August 14, 2013 by Guest contributor
Post submitted by Joyce Wu, HRC communications intern
The past decade has seen a marked change in how religious Americans view LGBT issues. And HRC has been there helping to guide the conversation.
“After the 2004 elections, the story was that we were losing value voters. Family values were defined, largely, as anti-LGBT. The people making the case for the family values side were religious leaders, and we as a movement were responding with advocates and lawyers.”
In recent years, however, LGBT issues have become points of contention within faith communities, rather than between faith communities and LGBT advocates. The numbers say it all: in 2004, 36 percent of Catholics and 34 percent of mainline Protestants supported marriage equality. Today, those numbers have increased to 57 and 55 percent, respectively.

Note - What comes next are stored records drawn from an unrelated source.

/-- Settles O39: `V[0]` to `V[x]` are the run of bytes written at I. -/
theorem storeRegisters : Obligations.StoreRegisters := by
  refine ⟨decodesAs_row (.ldMemVx 0), fun x => ⟨toNat_wordXNN_groupF x 0x55#8, fun s =>
    ⟨_, exec_ldMemVx x s, onlyMemory_setMem s _, fun r => read_writeBytes_regsUpTo s x r, toNat_dataAddr s,
      fun a ha => ?_⟩⟩⟩
  refine read_writeBytes_of_ne_dataAddr s (length_regsUpTo_le_memSize s x) fun k hk => ha k ?_
  rw [length_regsUpTo] at hk
  exact Nat.le_of_lt_succ hk

theorem reg_loadRegs_of_le (s : State) {x r : Reg} (hr : r ≤ x) :
    (s.setRegs (loadRegs s.mem s.i (x.val + 1) s.v)).reg r = s.mem.read (dataAddr s r.val) := by
  rw [State.reg_setRegs_loadRegs, if_pos (Nat.lt_succ_of_le hr)]
  rfl

theorem reg_loadRegs_of_not_le (s : State) {x r : Reg} (hr : ¬ r ≤ x) :
    (s.setRegs (loadRegs s.mem s.i (x.val + 1) s.v)).reg r = s.reg r := by
  rw [State.reg_setRegs_loadRegs, if_neg fun hlt => hr (Nat.le_of_lt_succ hlt)]

theorem onlyRegs_loadRegs (s : State) (x : Reg) :
    OnlyRegs ((List.finRange 16).filter (fun r => decide (r ≤ x))) s
      (s.setRegs (loadRegs s.mem s.i (x.val + 1) s.v)) := by
  refine ⟨fun r hr => reg_loadRegs_of_not_le s ?_, rfl, rfl, ⟨rfl, rfl⟩, rfl, fun _ => rfl, fun _ _ => rfl, rfl, rfl,
    rfl⟩
  simpa using hr

/-- Settles O40: the registers up to `x` are read from the data addresses, the others are not reached. -/
theorem loadRegisters : Obligations.LoadRegisters :=
  ⟨decodesAs_row (.ldVxMem 0), fun x => ⟨toNat_wordXNN_groupF x 0x65#8, fun s =>
    ⟨_, exec_ldVxMem x s, fun _ hr => reg_loadRegs_of_le s hr, onlyRegs_loadRegs s x⟩⟩⟩

/-! ## The index register: the sum and the font (R131, R132) -/

/-- A byte as an address operand keeps its value. -/
theorem toNat_addrOfByte (b : Byte) : (addrOfByte b).toNat = b.toNat :=
  Nat.mod_eq_of_lt (b.isLt.trans (by decide))

theorem exec_addIVx (x : Reg) (s : State) : exec (.addIVx x) s = .next (s.setI (s.i + addrOfByte (s.reg x))) := rfl

/-- Settles O37: the sum of two addresses is the sum of the numbers modulo 4096, and I alone is written. -/
theorem addToIndex : Obligations.AddToIndex := by
  refine ⟨decodesAs_row (.addIVx 0), fun x => ⟨toNat_wordXNN_groupF x 0x1E#8, fun s =>
    ⟨_, exec_addIVx x s, ?_, onlyI_setI s _⟩⟩⟩
  rw [State.setI_i, BitVec.toNat_add, toNat_addrOfByte]

/-- The table of the rows lists the font in runs of five bytes. -/
theorem digitRows_eq_resetBytes :
    ∀ d < 16, digitRows[d]? = some ((List.range 5).map fun k => resetByte (5 * d + k)) := by decide

/-- A row of a digit's sprite lies below 0x050, where nothing wraps. -/
theorem toNat_dataAddr_fontAddr (s : State) {b : Byte} {k : Nat} (hb : b.toNat < 16) (hk : k < 5) :
    (dataAddr (s.setI (fontAddr b)) k).toNat = 5 * b.toNat + k := by
  rw [toNat_dataAddr, State.setI_i, toNat_fontAddr]
  omega

/-- Settles O41: the five rows are font bytes, which by hypothesis still read as after reset. -/
theorem fontSpriteOfDigit : Obligations.FontSpriteOfDigit := by
  intro x s rows hfont hrows
  have hdigit : (s.reg x).toNat < 16 := (List.getElem?_eq_some_iff.mp hrows).1
  rw [digitRows_eq_resetBytes _ hdigit, Option.some_inj] at hrows
  refine ⟨_, exec_ldFVx x s, Eq.trans (List.map_congr_left fun k hk => ?_) hrows⟩
  have hrow : k < 5 := List.mem_range.mp hk
  have haddr := toNat_dataAddr_fontAddr s hdigit hrow
  have hbelow : (dataAddr (s.setI (fontAddr (s.reg x))) k).toNat < 0x050 := by omega
  calc s.mem.read (dataAddr (s.setI (fontAddr (s.reg x))) k)
      = resetByte (dataAddr (s.setI (fontAddr (s.reg x))) k).toNat := hfont _ hbelow
    _ = resetByte (5 * (s.reg x).toNat + k) := by rw [haddr]

/-! ## The sprite drawn twice (R142 (e)) -/

/-- Which cells a sprite lights depends on its place, on I and on memory, and DRW leaves these as they are unless a
coordinate is VF. -/
theorem drawnLit_after_drw {x y : Reg} (hx : x ≠ 15) (hy : y ≠ 15) (n : BitVec 4) (s : State) (d : Display) (f : Bool) :
    drawnLit x y n ((s.setDisp d).setFlag f) = drawnLit x y n s := by
  unfold drawnLit
  rw [reg_setFlag_of_ne _ f hx, reg_setFlag_of_ne _ f hy]
  rfl

/-- Settles O44: both draws exclusive-or the same cells, and exclusive-or is its own inverse. -/
theorem drawTwiceRestores : Obligations.DrawTwiceRestores := by
  intro x y n s s1 s2 hx hy hfirst hsecond row col
  cases (exec_drw x y n s).symm.trans hfirst
  cases (exec_drw x y n _).symm.trans hsecond
  rw [State.setFlag_disp, State.setDisp_disp, drawn_cell, drawnLit_after_drw hx hy, State.setFlag_disp,
    State.setDisp_disp, drawn_cell, Bool.xor_assoc, Bool.xor_self, Bool.xor_false]

/-! ## The keypad (R150, R151, R153, R156) -/

/-- The number of a canonical word of group 0xE, as its rules write it: the selector byte beside the group. -/
theorem toNat_wordXNN_groupE (x : Reg) (nn : Byte) :
    (wordXNN 0xE#4 x nn).toNat = 0xE000 + nn.toNat + x.val * 256 := by
  have h := toNat_wordXNN 0xE#4 x nn
  simp only [BitVec.toNat_ofNat] at h
  omega

theorem pressed_eq_decide (keys : BitVec 16) (k : Byte) :
    pressed keys k = decide (k.toNat ≤ 15 ∧ keys.getLsbD k.toNat = true) := by
  simp [pressed]

theorem exec_skp (x : Reg) (s : State) : exec (.skp x) s =
    .next (skipIf (decide ((s.reg x).toNat ≤ 15 ∧ s.keys.getLsbD (s.reg x).toNat = true)) s) := by
  rw [← pressed_eq_decide]
  rfl

theorem exec_sknp (x : Reg) (s : State) : exec (.sknp x) s =
    .next (skipIf (decide ¬ ((s.reg x).toNat ≤ 15 ∧ s.keys.getLsbD (s.reg x).toNat = true)) s) := by
  rw [decide_not, ← pressed_eq_decide]
  rfl

/-- Settles O45: both instructions are the skip, on the key predicate and on its negation. -/
theorem skipOnKey : Obligations.SkipOnKey := by
  refine ⟨decodesAs_row (.skp 0), decodesAs_row (.sknp 0), fun x =>
    ⟨toNat_wordXNN_groupE x 0x9E#8, toNat_wordXNN_groupE x 0xA1#8, fun s => ⟨?_, ?_⟩⟩⟩
  · exact ⟨_, exec_skp x s, onlyPc_skipIf s _, skipIf_pc_toNat _ s⟩
  · exact ⟨_, exec_sknp x s, onlyPc_skipIf s _, skipIf_not_pc_toNat _ s⟩

theorem exec_ldVxK_of_firstKey (x : Reg) {s : State} {k : Nat} (h : firstKey s.keys = some k) :
    exec (.ldVxK x) s = .next (s.setReg x (BitVec.ofNat 8 k)) := by
  simp only [exec, execLdVxK, takeKey, h]

theorem exec_ldVxK_of_no_key (x : Reg) {s : State} (h : s.keys = 0) :
    exec (.ldVxK x) s = .next ((s.setPc (s.pc - 2)).setResult .waitingForKey) := by
  simp only [exec, execLdVxK, takeKey, (firstKey_eq_none s.keys).mpr h]

theorem exists_firstKey_of_ne_zero {keys : BitVec 16} (h : keys ≠ 0) : ∃ k, firstKey keys = some k :=
  Option.ne_none_iff_exists'.mp fun hnone => h ((firstKey_eq_none keys).mp hnone)

/-- Settles O47: a nonzero key vector has a first key, and its number fits a byte. -/
theorem keyWaitTakesLowestKey : Obligations.KeyWaitTakesLowestKey := by
  refine ⟨decodesAs_row (.ldVxK 0), fun x => ⟨toNat_wordXNN_groupF x 0x0A#8, fun s hs => ?_⟩⟩
  obtain ⟨k, hk⟩ := exists_firstKey_of_ne_zero hs
  obtain ⟨hlt, hpressed, hlowest⟩ := (firstKey_eq_some s.keys k).mp hk
  have hreg : ((s.setReg x (BitVec.ofNat 8 k)).reg x).toNat = k := by
    rw [reg_setReg_self]
    exact Nat.mod_eq_of_lt (hlt.trans (by decide))
  refine ⟨_, exec_ldVxK_of_firstKey x hk, onlyRegs_setReg s x _, ?_⟩
  rw [hreg]
  exact ⟨Nat.le_of_lt_succ hlt, hpressed, hlowest⟩

/-! ## The step that leaves all but the timers as it was: the blocked key-wait and the jump to itself -/

/-- A step that ends with the core it began with, and does not raise, only decays the timers: it fetches its own word
again. -/
theorem idle_finish {s u : State} (hcore : SameCore s u) (hok : u.NoFault) :
    fetch (finish u) = fetch s ∧ (finish u).dt.toNat = s.dt.toNat - 1 ∧ (finish u).st.toNat = s.st.toNat - 1 ∧
      SameCore s { finish u with dt := s.dt, st := s.st } := by
  obtain ⟨hv, hi, hpc, hdt, hst, hstack, hmem, hdisp⟩ := hcore
  have hkept : SameCore s { finish u with dt := s.dt, st := s.st } :=
    ⟨(finish_v u).trans hv, (finish_i u).trans hi, (finish_pc u).trans hpc, rfl, rfl, (finish_stack u).trans hstack,
      (finish_mem u).trans hmem, (finish_disp u).trans hdisp⟩
  obtain ⟨hdt', hst'⟩ := finish_timers_toNat_of_noFault hok
  have hfetch := fetch_of_sameCore hkept
  exact ⟨hfetch, hdt ▸ hdt', hst ▸ hst', hkept⟩

/-- The rewind takes back the advance. -/
theorem sameCore_rewind_advance (s : State) :
    SameCore s (((advance s).setPc ((advance s).pc - 2)).setResult .waitingForKey) :=
  ⟨rfl, rfl, add_sub_cancel_right s.pc 2, rfl, rfl, rfl, rfl, rfl⟩

/-- Settles O48: the instruction rewinds `pc` to the word it was fetched from, and its result is no fault, so the timers
decay. -/
theorem keyWaitBlocks : Obligations.KeyWaitBlocks := by
  refine ⟨fun x s hs => ?_, fun x s hs hd => ?_⟩
  · refine ⟨_, exec_ldVxK_of_no_key x hs, ?_, rfl, fun _ _ => rfl, rfl, ⟨rfl, rfl⟩, rfl, fun _ => rfl, fun _ _ => rfl,
      rfl, rfl⟩
    have hback : s.pc - 2 + 2 = s.pc := sub_add_cancel s.pc 2
    exact (BitVec.toNat_add (s.pc - 2) 2).symm.trans (congrArg BitVec.toNat hback)
  · have hcore := sameCore_rewind_advance s
    obtain ⟨hfetch, htimers⟩ := idle_finish hcore rfl
    obtain ⟨-, -, hpc, -⟩ := hcore
    exact ⟨_, step_of_decode s _ _ hd (exec_ldVxK_of_no_key x hs), (finish_pc _).trans hpc, hfetch, finish_result _,
      htimers⟩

Last weekend, Groves and Candace Gingrich-Jones, associate director of HRC’s Youth and Campus Outreach Program, represented HRC at the fourth Wild Goose Festival, an annual event in North Carolina that is centered on social justice and spirituality as well as music and art. In another demonstration of how much religious Americans’ attitudes towards LGBT issues have changed recently, the HRC’s booth was received warmly. Attendees came to the booth throughout the day to express to Groves and Gingrich-Jones how happy they were that HRC was at the festival.
And by working with clergy and faith leaders in key marriage states, including Illinois, North Carolina, Oregon, Maine, Maryland, Minnesota, Rhode Island and Washington, HRC’s Religion and Faith program has brought powerful, positive messages from faith leaders into the national conversation paving the way for marriage equality.
“People have been told for so many years if you're a gay person you basically don't belong in the religious community,” Groves told The Atlantic. But, as she can attest, that idea is on its way out.